| Records for the task |
-- ==== Sys2Proof/Machine/PointRules.lean ====
section
/-! DEFINITION. The state machine of one point (sections 3.2 to 3.6): edges and units, entry to each state,
evaluate-on-release, notices, ticks and the detach. Each is a function of one point record. -/

namespace Sys2Proof.Machine

/-! ### Entries -/

/-- Entry to HELD (R57): grace remaining becomes 0. -/
def Point.toHeld (p : Point) : Point := { p with state := .held, graceRemaining := 0 }

/-- Entry to LIVE (R58, R61). -/
def Point.toLive (p : Point) : Point := { p with state := .live, graceRemaining := 0 }

/-- Entry to CUT sets the CUT flag (R64). -/
def Point.toCut (p : Point) : Point :=
  { p with state := .cut, graceRemaining := 0, flags := { p.flags with cut := true } }

/-- Entry to AWAITING sets the AWAITING flag (R61). -/
def Point.toAwaiting (p : Point) : Point :=
  { p with state := .awaiting, graceRemaining := 0, flags := { p.flags with awaiting := true } }

/-- A unit is lost: LOCKED, with its flag (R53, R62). -/
def Point.toLocked (p : Point) : Point :=
  { p with state := .locked, graceRemaining := 0, flags := { p.flags with locked := true } }

/-- A LIVE point whose level becomes EXHAUSTED (R59). -/
def Point.enterGrace (deferral : Bool) (p : Point) : Point :=
  if 0 < p.config.grace || deferral then
    { p with state := .grace, graceRemaining := p.config.grace, flags := { p.flags with grace := true } }
  else p.toCut

/-- Evaluate-on-release (R58). -/
def Point.evaluate (p : Point) : Point :=
  if p.holdCause then p.toHeld
  else
    match p.view with
    | some (_, .exhausted) => p.toCut
    | _ => p.toLive

/-- A CUT point whose slot recovers (R61). -/
def Point.restored (p : Point) : Point :=
  match p.config.restore with
  | .automatic => p.toLive
  | .onCommand => p.toAwaiting

/-! ### Notices (R37, R57, R59, R61) -/

/-- A supplying, cut or awaiting point whose view shows its slot ACTIVE at the level given. -/
def Point.follow (deferral : Bool) (level : Level) (p : Point) : Point :=
  match p.state with
  | .live => if level = .exhausted then p.enterGrace deferral else p
  | .grace => if level = .exhausted then p else p.toLive
  | .cut => if level = .exhausted then p else p.restored
  | .awaiting => if level = .exhausted then p.toCut else p
  | .detached => p
  | .held => p
  | .locked => p

/-- The point with its account view at the status and level given (R49). -/
def Point.seeing (status : Status) (level : Level) (p : Point) : Point := { p with view := some (status, level) }

/-- A notice of the bound slot's status and level. A DETACHED point receives none; LOCKED keeps its state (R62); HELD
leaves by evaluate-on-release when no hold cause remains (R57); a slot no longer ACTIVE holds the point. -/
def Point.notified (deferral : Bool) (status : Status) (level : Level) (p : Point) : Point :=
  match p.state with
  | .detached => p
  | .locked => p.seeing status level
  | .held => if (p.seeing status level).holdCause then p.seeing status level else (p.seeing status level).evaluate
  | .live => if status = .active then (p.seeing status level).follow deferral level else (p.seeing status level).toHeld
  | .grace => if status = .active then (p.seeing status level).follow deferral level else (p.seeing status level).toHeld
  | .cut => if status = .active then (p.seeing status level).follow deferral level else (p.seeing status level).toHeld
  | .awaiting =>
    if status = .active then (p.seeing status level).follow deferral level else (p.seeing status level).toHeld

/-! ### Edges and units (R51, R52, R53) -/

/-- One unit arrives: it joins pending, or is lost at 255 (R53). -/
def Point.addUnit (p : Point) : Point :=
  if p.pending < Config.maxPending then { p with pending := p.pending + 1 } else p.toLocked

/-- A counted edge (R52, R53): STRAY on a DETACHED point, otherwise one more edge towards a unit. -/
def Point.countEdge (p : Point) : Point :=
  if p.state = .detached then { p with flags := { p.flags with stray := true } }
  else if p.edgeCounter + 1 < p.config.prescale then { p with edgeCounter := p.edgeCounter + 1 }
  else Point.addUnit { p with edgeCounter := 0 }

/-- Whether a change of the debounced level to `level` is of the kind the edge mode counts (R52). -/
def EdgeMode.counts (mode : EdgeMode) (level : Bool) : Bool :=
  match mode with
  | .rise => level
  | .fall => !level
  | .both => true

/-- The debounced level becomes the line's level, and the change is judged (R50, R51, R52): `counting` says whether
edges are counted at this moment. -/
def Point.completeEdge (counting : Bool) (p : Point) : Point :=
  let q := { p with debounced := p.line, excursion := false }
  if counting && p.config.edgeMode.counts p.line then q.countEdge else q

/-- The line changes level (R51). With debounce 0 the change is an edge at once; otherwise an excursion starts, or ends
unseen when the line returns. Before the debouncer starts only the line changes. -/
def Point.lineChanged (debouncing counting : Bool) (p : Point) : Point :=
  let q := { p with line := !p.line }
  if !debouncing then q
  else if p.config.debounce = .ms0 then q.completeEdge counting
  else { q with excursion := q.line != q.debounced }

/-- The debouncer takes the line's present level without an edge (R50, R51). -/
def Point.retakeLevel (p : Point) : Point := { p with debounced := p.line, excursion := false }

/-! ### Ticks, deferral, hold, release -/

/-- Grace remaining has reached 0: CUT, or still GRACE while deferral is on (R60). -/
def Point.graceExpired (deferral : Bool) (p : Point) : Point :=
  if p.state = .grace ∧ p.graceRemaining = 0 ∧ deferral = false then p.toCut else p

/-- A tick at one point (R60). -/
def Point.ticked (deferral : Bool) (p : Point) : Point :=
  if p.state = .grace ∧ 0 < p.graceRemaining then
    Point.graceExpired deferral { p with graceRemaining := p.graceRemaining - 1 }
  else p

/-- HOLD of a bound point (R74). -/
def Point.held (p : Point) : Point :=
  let q := { p with hostHold := true }
  match p.state with
  | .live => q.toHeld
  | .grace => q.toHeld
  | .cut => q.toHeld
  | .awaiting => q.toHeld
  | .held => q
  | .locked => q
  | .detached => q

/-- RELEASE of a bound point (R75). -/
def Point.released (p : Point) : Point :=
  let q := { p with hostHold := false }
  match p.state with
  | .held => q.evaluate
  | .locked => q.evaluate
  | .awaiting => q.evaluate
  | .live => q
  | .grace => q
  | .cut => q
  | .detached => q

/-! ### Binding and detach -/

/-- The point bound to a slot with the view given, its runtime cleared, then evaluated (R67). -/
def Point.bound (slot : Fin 64) (status : Status) (level : Level) (p : Point) : Point :=
  Point.evaluate { p with
    binding := some slot, view := some (status, level), edgeCounter := 0, pending := 0, hostHold := false,
    graceRemaining := 0 }

/-- The detach of a point (R70 steps 1 and 3): STRAY is kept, the other flags are cleared. -/
def Point.detached (p : Point) : Point :=
  { p with
    binding := none, state := .detached, edgeCounter := 0, pending := 0, graceRemaining := 0, hostHold := false,
    view := none, flags := { stray := p.flags.stray } }

/-- The flags of a point after a write to POINTp (R64, R205). -/
def PointFlags.cleared (f : PointFlags) (value : Word) : PointFlags :=
  { grace := f.grace && !value.getLsbD 24, cut := f.cut && !value.getLsbD 25,
    awaiting := f.awaiting && !value.getLsbD 26, locked := f.locked && !value.getLsbD 27,
    stray := f.stray && !value.getLsbD 28 }

end Sys2Proof.Machine
end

| Task to carry out |
Determine the number of lines in the records that include the string "seeing", and respond with that number only.

| Result of this exercise |
7